Speaking to several case vendors at CES, we were told that while running one Fermi card alone or two single-GPU cards is fine, going any higher may introduce thermal issues.

If it's so vastly superior, then average pc enthusiast joe wouldn't need more than sli? :confused:


And anybody that did need such power, would surely have quality case cooling, most likely watercooling :confused:

Maybe they're playing it down, it probably runs at about 150c at load :p
 
They should sell them with watercooling blocks instead of aircooling if they run that hot. No way could you overclock them on air...:rolleyes:



mathwat
 
Several hundred million more transistors than the 5870, higher clocked shader areas and it runs hotter thant the 5870, big surprise there......
 
Reading a post here a few days ago, and x Nvidia guy was saying they run at 55c.
Who knows whos telling the truth.
But looking at Nvidia history of cards i be thinking its going to be hot.
 
What l have heard is that it will be hotter than previous Nvidia cards. Not owning a Nvidia card for some time doesn't tell me anything of how how these new cards will run. Anyone with a 285GTX willing to shed some light as to how hot these things run?
 
I honestly can't see why a card thats only 40-50W more, spread over a 50% larger surface area would run "that" hot. AT the end of the day where they read the temp from can dramatically change the temp, which is a largely irrelevant number anyway.
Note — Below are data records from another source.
/-- The share a flit of virtual channel `v` spends a credit of: its own while it has one, else the pool, for VC 2 to 7 (R237). -/
def Link.shareFor (l : Link) (n v : Nat) : Option Nat :=
  if 0 < l.credit n v then some v else if 2 ≤ v ∧ 0 < l.credit n 8 then some 8 else none

/-- The 256 bytes of a flit (Table 9.5): byte 0, SEQ, ACK, byte 5, CR_TOTAL, OWNER, TID, the payload padded with zeros, the CRC-32. -/
def flitBytes (b0 seq ack b5 total owner tid : Nat) (pay : List Nat) : List Nat :=
  let b := ([b0] ++ leBytes 2 seq ++ leBytes 2 ack ++ [b5] ++ leBytes 2 total ++ leBytes 2 owner ++ leBytes 2 tid ++ pay ++
    List.replicate 240 0).take 252
  b ++ leBytes 4 (crc32 b)

/-- Byte 5 of a flit that reports share `c` and took a pool credit or not. -/
def creditByte (c : Nat) (pool : Bool) : Nat := (if c = 8 then 8 else c % 8) + b2n pool * 16

/-- A link carries flits in this state: it runs, drains, or is quarantined. -/
def LState.runs : LState → Bool
  | .quarantine => true
  | .linkup => true
  | .retry => true
  | .sparing => true
  | .drainDisable _ => true
  | .drainQuarantine => true
  | _ => false

/-- An IDLE flit: the SEQ of the next data flit, the acknowledgement, and share `c`'s freed credits (R235). When one is sent the spec
leaves open; here after each data flit accepted and after credits are freed (DESIGN CHOICE, assumption log 139). -/
def Block.sendIdle (s : Block) (n c : Nat) : Block :=
  let l := s.link n
  if l.state.runs then
    s.emit (.flit n (flitBytes 0 l.txSeq ((l.rxSeq + 65535) % 65536) (creditByte c false) (smGet 0 l.freed c) 0 0 []))
  else s

/-- A data flit goes out (Table 9.5); it reports its own virtual channel's share (assumption log 139). -/
def Block.sendFlit (s : Block) (n : Nat) (f : Flit) : Block :=
  let l := s.link n
  let k := f.pkt
  (s.modLink n fun l => { l with flitsTx := l.flitsTx + 1 }).emit (.flit n (flitBytes
    (k.vc + b2n f.sop * 8 + b2n f.eop * 16 + b2n (bit k.pois f.idx) * 32 + 64) f.seq ((l.rxSeq + 65535) % 65536)
    (creditByte k.vc f.pool) (smGet 0 l.freed k.vc) k.owner k.tid (((k.header ++ k.data).drop (240 * f.idx)).take 240)))

/-- A packet leaves a link's receive buffer: the credits of its flits return to their shares (R237). -/
def Block.giveCredit (s : Block) (n : Nat) (shares : List Nat) : Block :=
  if 36 ≤ n then s
  else
    let s := s.modLink n fun l => { l with freed := shares.foldl (fun m c => smMod 0 m c fun v => (v + 1) % 65536) l.freed }
    shares.eraseDups.foldl (fun s c => s.sendIdle n c) s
If they read the temp next to a 650Mhz clocked rop, or a 1,7Ghz clocked shader will probably give you different numbers, but realistically, unless the cooler is horrible badly designed I can't see why it can't cope with the extra heat output with a 50% larger area, it "should" have a quite a bit lower power for any given surface area than a 58XX series chip and as we've seen with the 5970, a heatsink that can shift 225W is well, incredibly easy, the 5970 sink can cope with a 400W load.

Temp's shouldn't be the Fermi's problem in any way at all, price, yes, temp's, no.